* YOUR GOAL
Would you please transcribe, exactly as written, the lines of the entries below starting at the one that holds "(let t := busWrite 0x2005 d s;" and ending at the one that holds "if 5 ≤ i ∧ i", both included?

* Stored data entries
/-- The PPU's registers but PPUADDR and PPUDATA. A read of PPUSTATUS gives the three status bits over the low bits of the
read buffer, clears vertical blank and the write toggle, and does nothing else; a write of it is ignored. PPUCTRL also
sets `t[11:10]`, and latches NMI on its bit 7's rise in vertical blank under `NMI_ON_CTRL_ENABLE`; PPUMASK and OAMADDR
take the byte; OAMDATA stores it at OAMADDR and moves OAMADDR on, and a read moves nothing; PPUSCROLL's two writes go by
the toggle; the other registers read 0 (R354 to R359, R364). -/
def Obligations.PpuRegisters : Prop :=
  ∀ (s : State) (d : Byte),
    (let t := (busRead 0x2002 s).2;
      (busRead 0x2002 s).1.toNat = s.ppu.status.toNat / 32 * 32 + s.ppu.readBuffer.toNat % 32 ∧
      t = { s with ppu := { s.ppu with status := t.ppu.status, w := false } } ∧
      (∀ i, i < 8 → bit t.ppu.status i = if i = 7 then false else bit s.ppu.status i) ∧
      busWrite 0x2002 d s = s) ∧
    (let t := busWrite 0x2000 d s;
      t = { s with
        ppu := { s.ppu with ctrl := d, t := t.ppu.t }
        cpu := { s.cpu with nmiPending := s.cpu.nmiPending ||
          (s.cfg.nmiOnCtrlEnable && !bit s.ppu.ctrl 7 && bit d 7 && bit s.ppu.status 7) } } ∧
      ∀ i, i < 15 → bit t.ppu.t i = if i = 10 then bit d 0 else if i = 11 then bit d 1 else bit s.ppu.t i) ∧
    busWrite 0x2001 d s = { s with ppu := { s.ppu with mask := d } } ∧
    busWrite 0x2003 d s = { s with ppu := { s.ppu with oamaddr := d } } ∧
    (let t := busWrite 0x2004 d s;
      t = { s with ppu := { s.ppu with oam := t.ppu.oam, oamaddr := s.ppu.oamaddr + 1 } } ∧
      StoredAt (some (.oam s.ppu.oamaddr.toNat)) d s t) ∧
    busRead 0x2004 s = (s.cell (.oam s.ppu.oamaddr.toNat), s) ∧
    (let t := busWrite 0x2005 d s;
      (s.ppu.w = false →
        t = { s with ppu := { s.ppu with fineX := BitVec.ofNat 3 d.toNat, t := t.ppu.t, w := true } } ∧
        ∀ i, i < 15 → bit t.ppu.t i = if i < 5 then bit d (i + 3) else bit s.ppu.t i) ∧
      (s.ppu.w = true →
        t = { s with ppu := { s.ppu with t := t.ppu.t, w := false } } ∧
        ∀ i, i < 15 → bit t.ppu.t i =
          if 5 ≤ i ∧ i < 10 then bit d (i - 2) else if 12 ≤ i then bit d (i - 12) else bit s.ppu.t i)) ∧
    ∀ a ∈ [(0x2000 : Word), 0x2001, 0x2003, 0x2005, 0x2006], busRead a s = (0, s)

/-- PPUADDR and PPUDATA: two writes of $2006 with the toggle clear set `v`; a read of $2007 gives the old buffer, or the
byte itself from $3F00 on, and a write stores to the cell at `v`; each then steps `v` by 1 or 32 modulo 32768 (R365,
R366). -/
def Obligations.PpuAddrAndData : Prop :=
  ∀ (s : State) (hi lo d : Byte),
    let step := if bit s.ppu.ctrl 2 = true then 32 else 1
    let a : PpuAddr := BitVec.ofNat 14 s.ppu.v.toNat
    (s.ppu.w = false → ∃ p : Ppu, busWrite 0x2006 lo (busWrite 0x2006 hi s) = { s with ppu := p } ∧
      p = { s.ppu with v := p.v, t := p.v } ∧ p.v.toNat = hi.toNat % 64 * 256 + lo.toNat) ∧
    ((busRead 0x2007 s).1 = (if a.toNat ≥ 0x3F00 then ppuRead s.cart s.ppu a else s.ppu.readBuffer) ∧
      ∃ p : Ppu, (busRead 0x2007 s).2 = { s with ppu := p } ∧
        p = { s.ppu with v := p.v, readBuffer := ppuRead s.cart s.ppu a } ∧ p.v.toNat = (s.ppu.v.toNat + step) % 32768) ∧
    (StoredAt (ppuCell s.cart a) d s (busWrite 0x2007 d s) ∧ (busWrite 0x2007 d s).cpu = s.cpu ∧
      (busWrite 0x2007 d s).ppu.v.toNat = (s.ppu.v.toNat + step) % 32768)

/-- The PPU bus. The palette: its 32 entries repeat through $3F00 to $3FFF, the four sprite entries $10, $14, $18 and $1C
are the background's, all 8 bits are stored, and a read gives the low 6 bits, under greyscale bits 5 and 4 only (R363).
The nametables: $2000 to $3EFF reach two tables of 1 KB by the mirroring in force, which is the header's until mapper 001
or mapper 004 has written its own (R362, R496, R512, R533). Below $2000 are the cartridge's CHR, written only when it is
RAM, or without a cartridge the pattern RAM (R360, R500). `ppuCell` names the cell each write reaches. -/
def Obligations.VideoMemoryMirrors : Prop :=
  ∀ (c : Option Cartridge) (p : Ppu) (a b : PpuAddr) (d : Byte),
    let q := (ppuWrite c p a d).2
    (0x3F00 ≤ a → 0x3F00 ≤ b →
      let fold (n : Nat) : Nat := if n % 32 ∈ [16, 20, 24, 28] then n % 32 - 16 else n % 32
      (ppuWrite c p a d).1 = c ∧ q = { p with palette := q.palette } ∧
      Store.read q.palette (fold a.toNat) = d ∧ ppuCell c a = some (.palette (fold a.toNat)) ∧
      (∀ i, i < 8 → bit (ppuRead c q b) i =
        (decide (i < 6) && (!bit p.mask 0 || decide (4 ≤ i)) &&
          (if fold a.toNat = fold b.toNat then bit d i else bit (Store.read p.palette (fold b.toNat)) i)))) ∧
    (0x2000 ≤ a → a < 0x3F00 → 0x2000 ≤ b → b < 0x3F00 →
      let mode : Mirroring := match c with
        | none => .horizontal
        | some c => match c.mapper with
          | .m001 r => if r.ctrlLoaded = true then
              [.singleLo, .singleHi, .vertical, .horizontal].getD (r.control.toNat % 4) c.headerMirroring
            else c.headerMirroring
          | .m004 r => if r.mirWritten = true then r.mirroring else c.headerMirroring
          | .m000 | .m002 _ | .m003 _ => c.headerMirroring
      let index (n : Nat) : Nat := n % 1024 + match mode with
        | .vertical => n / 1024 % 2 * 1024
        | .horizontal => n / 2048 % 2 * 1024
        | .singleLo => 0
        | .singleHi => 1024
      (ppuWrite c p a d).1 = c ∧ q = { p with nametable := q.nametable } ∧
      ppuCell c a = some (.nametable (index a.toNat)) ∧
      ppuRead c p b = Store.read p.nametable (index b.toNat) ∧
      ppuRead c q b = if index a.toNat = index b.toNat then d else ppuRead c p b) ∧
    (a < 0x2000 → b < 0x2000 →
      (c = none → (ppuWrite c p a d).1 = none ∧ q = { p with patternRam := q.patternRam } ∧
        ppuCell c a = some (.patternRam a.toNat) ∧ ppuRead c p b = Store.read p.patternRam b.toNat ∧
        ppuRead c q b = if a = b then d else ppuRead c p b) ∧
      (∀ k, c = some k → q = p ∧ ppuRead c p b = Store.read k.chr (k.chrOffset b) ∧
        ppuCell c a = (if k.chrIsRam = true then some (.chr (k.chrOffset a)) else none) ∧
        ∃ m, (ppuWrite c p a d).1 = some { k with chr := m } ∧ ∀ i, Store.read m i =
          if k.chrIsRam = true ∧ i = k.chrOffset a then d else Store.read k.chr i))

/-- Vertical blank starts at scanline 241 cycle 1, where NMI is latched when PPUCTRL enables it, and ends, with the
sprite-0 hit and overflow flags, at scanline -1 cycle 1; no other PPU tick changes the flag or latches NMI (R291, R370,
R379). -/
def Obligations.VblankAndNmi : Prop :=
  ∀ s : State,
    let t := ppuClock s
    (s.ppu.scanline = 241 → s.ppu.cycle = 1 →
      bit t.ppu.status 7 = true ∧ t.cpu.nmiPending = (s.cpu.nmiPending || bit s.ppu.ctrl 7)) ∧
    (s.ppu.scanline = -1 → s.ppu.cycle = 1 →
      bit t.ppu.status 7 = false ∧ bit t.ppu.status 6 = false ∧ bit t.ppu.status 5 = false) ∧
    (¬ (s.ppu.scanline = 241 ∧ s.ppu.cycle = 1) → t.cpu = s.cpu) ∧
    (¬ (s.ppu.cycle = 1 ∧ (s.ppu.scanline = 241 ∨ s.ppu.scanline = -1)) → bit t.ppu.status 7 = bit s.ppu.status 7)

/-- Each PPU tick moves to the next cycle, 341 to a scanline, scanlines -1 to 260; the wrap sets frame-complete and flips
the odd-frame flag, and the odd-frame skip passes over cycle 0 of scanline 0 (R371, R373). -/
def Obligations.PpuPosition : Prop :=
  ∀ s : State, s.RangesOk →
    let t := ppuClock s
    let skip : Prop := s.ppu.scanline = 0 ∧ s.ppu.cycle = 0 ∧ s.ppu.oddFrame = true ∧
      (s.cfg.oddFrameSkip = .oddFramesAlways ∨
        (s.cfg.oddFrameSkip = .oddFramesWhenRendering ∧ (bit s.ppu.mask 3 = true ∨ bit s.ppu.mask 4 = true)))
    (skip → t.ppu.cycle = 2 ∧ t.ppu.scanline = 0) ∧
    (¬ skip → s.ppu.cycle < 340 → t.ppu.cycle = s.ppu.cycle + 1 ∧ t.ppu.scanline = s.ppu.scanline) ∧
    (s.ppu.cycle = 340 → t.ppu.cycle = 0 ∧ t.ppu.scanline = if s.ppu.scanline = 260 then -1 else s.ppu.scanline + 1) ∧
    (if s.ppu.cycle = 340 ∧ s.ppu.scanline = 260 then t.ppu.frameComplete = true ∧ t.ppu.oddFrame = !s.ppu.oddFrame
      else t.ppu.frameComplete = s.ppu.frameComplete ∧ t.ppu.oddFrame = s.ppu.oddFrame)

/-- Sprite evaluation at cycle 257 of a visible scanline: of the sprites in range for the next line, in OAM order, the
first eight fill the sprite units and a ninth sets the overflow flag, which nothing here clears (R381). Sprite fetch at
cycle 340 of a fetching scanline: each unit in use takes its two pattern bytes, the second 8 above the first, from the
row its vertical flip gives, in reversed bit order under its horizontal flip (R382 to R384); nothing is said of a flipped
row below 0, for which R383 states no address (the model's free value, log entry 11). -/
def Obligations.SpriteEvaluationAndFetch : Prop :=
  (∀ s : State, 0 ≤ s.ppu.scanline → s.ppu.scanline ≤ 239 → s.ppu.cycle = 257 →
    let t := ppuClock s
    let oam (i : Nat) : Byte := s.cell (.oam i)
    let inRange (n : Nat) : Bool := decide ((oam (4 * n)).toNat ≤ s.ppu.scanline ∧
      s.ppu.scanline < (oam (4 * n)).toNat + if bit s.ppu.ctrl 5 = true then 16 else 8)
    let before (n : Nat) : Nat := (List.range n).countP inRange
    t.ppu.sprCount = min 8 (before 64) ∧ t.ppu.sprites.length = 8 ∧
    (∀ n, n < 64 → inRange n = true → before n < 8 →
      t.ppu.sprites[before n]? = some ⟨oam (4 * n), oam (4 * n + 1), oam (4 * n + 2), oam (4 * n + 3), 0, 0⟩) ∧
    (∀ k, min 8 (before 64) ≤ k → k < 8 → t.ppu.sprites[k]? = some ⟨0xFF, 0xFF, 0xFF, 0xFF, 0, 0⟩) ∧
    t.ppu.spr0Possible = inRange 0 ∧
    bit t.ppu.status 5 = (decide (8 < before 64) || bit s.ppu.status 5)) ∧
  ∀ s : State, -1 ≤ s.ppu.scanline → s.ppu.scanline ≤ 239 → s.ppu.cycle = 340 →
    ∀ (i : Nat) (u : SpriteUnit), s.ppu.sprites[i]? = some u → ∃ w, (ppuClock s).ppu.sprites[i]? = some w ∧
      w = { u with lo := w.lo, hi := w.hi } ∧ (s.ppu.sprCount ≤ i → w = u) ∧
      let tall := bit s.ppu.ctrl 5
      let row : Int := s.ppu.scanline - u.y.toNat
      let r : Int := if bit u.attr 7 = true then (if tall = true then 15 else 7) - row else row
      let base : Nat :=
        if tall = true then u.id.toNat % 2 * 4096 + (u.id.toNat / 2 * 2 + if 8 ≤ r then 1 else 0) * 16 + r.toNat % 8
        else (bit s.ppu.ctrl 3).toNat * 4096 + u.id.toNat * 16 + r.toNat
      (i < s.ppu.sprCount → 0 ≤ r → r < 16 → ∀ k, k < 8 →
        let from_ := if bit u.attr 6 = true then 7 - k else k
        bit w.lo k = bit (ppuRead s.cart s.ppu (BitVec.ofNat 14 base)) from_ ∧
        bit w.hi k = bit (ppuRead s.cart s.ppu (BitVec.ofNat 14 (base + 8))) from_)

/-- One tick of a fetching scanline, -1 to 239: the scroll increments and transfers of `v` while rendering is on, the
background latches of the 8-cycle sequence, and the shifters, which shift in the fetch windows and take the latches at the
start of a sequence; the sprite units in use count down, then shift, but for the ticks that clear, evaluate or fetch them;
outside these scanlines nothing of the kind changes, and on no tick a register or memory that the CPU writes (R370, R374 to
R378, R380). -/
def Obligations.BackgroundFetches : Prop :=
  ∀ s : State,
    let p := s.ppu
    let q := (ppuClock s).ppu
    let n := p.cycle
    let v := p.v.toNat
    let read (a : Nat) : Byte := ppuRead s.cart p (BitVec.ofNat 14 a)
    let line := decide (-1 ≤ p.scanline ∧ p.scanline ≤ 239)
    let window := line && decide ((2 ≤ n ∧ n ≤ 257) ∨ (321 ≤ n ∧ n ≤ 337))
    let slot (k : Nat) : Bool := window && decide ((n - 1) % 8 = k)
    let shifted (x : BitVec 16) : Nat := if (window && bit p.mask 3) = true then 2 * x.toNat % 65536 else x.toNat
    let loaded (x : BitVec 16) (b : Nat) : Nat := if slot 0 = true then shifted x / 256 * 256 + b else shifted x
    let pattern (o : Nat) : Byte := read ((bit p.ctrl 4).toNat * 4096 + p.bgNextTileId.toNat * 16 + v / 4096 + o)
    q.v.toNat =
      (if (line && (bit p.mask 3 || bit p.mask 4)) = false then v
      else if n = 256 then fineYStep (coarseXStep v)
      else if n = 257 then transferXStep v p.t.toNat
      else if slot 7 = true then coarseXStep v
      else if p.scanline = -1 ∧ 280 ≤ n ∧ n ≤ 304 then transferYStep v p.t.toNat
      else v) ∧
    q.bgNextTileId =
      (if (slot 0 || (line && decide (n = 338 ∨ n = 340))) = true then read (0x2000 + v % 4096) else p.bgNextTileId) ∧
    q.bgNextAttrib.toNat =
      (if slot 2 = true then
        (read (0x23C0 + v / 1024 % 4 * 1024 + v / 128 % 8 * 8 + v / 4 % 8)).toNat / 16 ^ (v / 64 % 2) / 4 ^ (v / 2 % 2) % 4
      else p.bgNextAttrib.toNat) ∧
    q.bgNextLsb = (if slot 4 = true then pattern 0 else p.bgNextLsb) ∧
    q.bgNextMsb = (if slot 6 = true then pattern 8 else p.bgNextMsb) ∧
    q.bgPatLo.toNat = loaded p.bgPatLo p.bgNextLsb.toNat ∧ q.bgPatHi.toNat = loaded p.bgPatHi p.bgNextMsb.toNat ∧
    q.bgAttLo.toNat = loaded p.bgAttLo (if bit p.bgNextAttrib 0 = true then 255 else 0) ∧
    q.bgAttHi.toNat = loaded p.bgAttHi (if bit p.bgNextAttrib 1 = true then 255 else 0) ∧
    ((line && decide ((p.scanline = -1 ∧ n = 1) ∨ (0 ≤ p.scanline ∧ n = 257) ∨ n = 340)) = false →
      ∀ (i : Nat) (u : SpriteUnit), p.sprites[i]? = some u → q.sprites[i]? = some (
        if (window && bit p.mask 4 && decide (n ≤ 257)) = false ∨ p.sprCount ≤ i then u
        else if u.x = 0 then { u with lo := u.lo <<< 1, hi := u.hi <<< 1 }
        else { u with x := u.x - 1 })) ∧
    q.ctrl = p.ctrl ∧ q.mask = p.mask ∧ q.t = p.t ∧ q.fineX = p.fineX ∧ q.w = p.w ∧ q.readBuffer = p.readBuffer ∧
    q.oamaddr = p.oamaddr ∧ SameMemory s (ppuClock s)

* ANSWER SPACE
    (let t := busWrite 0x2005 d s;
      (s.ppu.w = false →
        t = { s with ppu := { s.ppu with fineX := BitVec.ofNat 3 d.toNat, t := t.ppu.t, w := true } } ∧
        ∀ i, i < 15 → bit t.ppu.t i = if i < 5 then bit d (i + 3) else bit s.ppu.t i) ∧
      (s.ppu.w = true →
        t = { s with ppu := { s.ppu with t := t.ppu.t, w := false } } ∧
        ∀ i, i < 15 → bit t.ppu.t i =
          if 5 ≤ i ∧ i < 10 then bit d (i - 2) else if 12 ≤ i then bit d (i - 12) else bit s.ppu.t i)) ∧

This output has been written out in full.